## Assumptions in Geometric Probability ☆

| September 12, 2014

Geometric probability makes use of measurement to determine probabilities. For example, the probability of hitting a bullseye could be found by computing the ratio of the area of the bullseye (4π in^2) and the area of the entire dart board (64π in^2), which is 4/64 = 0.0625; or the probability of breaking a stick randomly and one of the pieces being less than 3 in could be found by the ratio of the length(s) that would make the break point result in one of the pieces being less than 3 in (3 in + 3 in) and the total length of the stick (10 in), which is 6/10 = 0.60 (see figures below). This geometric approach using measurements parallels the most common approach to probability more generally: P(E) = number of outcomes in the event / number of outcomes in the sample space. (Despite the fact that in the scenarios below the number of outcomes – where the dart or the break could land – is (uncountably) infinite.)

So let’s take a look at another problem. (Note: this problem was inspired by conversations with a colleague, Bill Zahner.) Let’s assume that we are going to construct an isosceles triangle. The base length is 10 in. The lengths of the other two sides will be a randomly chosen real number between 5 and 10 in (note, the side length being greater than 5 in guarantees forming a triangle, and anything under 10 in makes it non-equilateral). What is the probability that the resultant triangle is acute? obtuse? right? The figure below provides some insight – where along the perpendicular bisector of the isosceles triangle determines the classification of the triangle. So, using geometric probability, we could determine the likelihood of forming an obtuse triangle by computing the ratio of lengths: namely, the length up to the semicircle, which is 5 in, divided by the entire length, which is 5√3. So P(obtuse)=5/5√3 ≈ 0.577. Similarly, P(acute)=(5√3 – 5)/5√3 ≈ 0.423, and P(right)=0. Dealing with the probability of forming a right triangle being zero, despite in fact being possible, is difficult enough; but dealing with the fact that long-term simulations of the problem put the probability of being obtuse as less than the probability of being acute, indicating that these probabilities are, in fact, incorrect, takes additional insight into and understanding about the underlying assumptions of geometric probabilities.

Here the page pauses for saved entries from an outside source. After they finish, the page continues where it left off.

-- ==== Sys2Proof/Machine/Step.lean ====
section
/-! DEFINITION. One step of the block: the command at the front of the queue, or one idle crystal cycle (log 1). -/
namespace Sys2Proof.Machine

/-- Takes the command at the front of the queue and runs it on the rest; an empty queue lets one crystal cycle pass. -/
def step (s : State) : Host.Outcome State Fault Refusal :=
  match s.pending with
  | [] => .next (idleCycle s)
  | c :: rest => exec c { s with pending := rest }

/-- The state with the command that the word spells in front of its queue; unchanged where the word spells none. -/
def State.withFetchWord (s : State) (nbits w : Nat) : State :=
  match decodeTableWord nbits w with
  | none => s
  | some c => { s with pending := c :: s.pending }

end Sys2Proof.Machine
end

Using geometric probability assumes that every point in the space is equally likely – in other words, that the distribution of outcomes is uniform. In this case, the “space” is the line segment (along the perpendicular bisector) for where the third vertex of the triangle could be. Although it is possible for the third vertex to fall anywhere along this line, how these points fall on that line is, in fact, not uniformly distributed. The video below models the situation in motion, indicating that the third vertex being near the base is much less likely than other places – in other words, the possible vertex points are not uniformly distributed. Using geometric measurements to determine the probability is inappropriate.